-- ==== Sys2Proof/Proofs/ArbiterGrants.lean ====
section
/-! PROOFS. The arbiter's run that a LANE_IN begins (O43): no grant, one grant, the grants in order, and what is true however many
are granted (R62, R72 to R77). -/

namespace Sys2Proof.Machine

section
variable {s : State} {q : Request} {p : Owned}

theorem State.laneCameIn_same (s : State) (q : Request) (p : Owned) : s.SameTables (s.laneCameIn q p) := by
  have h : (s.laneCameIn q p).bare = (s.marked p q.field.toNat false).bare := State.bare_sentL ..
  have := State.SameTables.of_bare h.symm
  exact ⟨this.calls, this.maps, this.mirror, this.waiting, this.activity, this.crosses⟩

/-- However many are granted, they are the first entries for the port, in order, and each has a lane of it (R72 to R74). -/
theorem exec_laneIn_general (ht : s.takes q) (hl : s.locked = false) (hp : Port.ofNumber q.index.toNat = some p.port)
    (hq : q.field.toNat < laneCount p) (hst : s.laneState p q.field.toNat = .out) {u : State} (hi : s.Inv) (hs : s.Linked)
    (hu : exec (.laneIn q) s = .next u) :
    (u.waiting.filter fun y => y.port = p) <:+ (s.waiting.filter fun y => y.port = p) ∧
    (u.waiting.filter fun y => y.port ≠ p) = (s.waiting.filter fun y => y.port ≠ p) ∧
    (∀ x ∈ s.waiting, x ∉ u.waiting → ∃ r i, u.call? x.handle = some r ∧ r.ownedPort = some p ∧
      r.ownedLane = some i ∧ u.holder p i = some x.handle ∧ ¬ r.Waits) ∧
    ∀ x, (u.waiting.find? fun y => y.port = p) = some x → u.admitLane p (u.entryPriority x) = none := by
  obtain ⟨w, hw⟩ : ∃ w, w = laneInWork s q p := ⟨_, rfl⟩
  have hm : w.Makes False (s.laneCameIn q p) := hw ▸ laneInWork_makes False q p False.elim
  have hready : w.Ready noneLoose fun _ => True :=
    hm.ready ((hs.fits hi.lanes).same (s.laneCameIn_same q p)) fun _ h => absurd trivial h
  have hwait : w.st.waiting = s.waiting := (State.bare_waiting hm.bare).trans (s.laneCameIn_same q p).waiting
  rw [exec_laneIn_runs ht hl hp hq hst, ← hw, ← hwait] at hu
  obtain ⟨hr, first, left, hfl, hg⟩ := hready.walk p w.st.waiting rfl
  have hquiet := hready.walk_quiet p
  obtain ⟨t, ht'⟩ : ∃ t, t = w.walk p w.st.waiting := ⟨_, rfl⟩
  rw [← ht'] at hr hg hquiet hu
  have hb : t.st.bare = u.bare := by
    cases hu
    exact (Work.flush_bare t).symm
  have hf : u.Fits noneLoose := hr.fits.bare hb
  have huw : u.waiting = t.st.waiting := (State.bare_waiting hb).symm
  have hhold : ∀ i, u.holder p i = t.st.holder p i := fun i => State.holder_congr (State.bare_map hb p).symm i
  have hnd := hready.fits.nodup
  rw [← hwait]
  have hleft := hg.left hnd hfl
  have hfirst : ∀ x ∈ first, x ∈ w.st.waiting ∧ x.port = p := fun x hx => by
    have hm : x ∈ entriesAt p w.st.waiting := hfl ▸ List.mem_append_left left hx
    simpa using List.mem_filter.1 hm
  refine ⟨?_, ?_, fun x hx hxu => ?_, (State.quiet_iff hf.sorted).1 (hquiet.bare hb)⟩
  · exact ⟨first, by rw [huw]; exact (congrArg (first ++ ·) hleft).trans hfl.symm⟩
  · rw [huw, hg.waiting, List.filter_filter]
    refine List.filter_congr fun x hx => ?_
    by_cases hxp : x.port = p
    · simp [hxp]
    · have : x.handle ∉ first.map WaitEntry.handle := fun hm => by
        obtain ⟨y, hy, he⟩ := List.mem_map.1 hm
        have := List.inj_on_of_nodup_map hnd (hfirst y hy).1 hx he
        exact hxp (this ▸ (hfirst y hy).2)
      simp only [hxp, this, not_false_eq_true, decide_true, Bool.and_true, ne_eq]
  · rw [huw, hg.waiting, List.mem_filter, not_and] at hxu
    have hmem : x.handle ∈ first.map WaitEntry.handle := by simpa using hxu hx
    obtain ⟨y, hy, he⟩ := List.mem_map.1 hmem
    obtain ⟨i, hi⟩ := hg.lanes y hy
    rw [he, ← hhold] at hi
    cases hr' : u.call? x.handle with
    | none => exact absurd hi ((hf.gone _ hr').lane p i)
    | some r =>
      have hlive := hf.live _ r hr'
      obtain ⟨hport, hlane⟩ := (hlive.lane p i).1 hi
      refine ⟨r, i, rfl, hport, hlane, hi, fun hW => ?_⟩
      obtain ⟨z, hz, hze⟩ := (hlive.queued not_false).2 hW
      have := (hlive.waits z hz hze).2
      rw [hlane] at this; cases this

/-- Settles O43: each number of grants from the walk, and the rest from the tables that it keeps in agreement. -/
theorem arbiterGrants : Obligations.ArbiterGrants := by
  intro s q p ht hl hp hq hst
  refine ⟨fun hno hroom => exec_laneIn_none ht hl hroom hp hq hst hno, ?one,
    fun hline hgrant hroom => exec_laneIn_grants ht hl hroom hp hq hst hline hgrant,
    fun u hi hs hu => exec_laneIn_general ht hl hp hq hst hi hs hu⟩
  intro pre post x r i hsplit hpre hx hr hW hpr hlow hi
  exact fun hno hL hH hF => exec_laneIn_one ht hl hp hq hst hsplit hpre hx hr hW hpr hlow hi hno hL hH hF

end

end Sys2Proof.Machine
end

--------

◆ Problem: Find the line with "(first ++ ·) hleft).trans hfl.symm⟩" in the material above. Reproduce it and each line after it up to and including the line with "not_and] at hxu".

◆ Output of the task:
  · exact ⟨first, by rw [huw]; exact (congrArg (first ++ ·) hleft).trans hfl.symm⟩
  · rw [huw, hg.waiting, List.filter_filter]
    refine List.filter_congr fun x hx => ?_
    by_cases hxp : x.port = p
    · simp [hxp]
    · have : x.handle ∉ first.map WaitEntry.handle := fun hm => by
        obtain ⟨y, hy, he⟩ := List.mem_map.1 hm
        have := List.inj_on_of_nodup_map hnd (hfirst y hy).1 hx he
        exact hxp (this ▸ (hfirst y hy).2)
      simp only [hxp, this, not_false_eq_true, decide_true, Bool.and_true, ne_eq]
  · rw [huw, hg.waiting, List.mem_filter, not_and] at hxu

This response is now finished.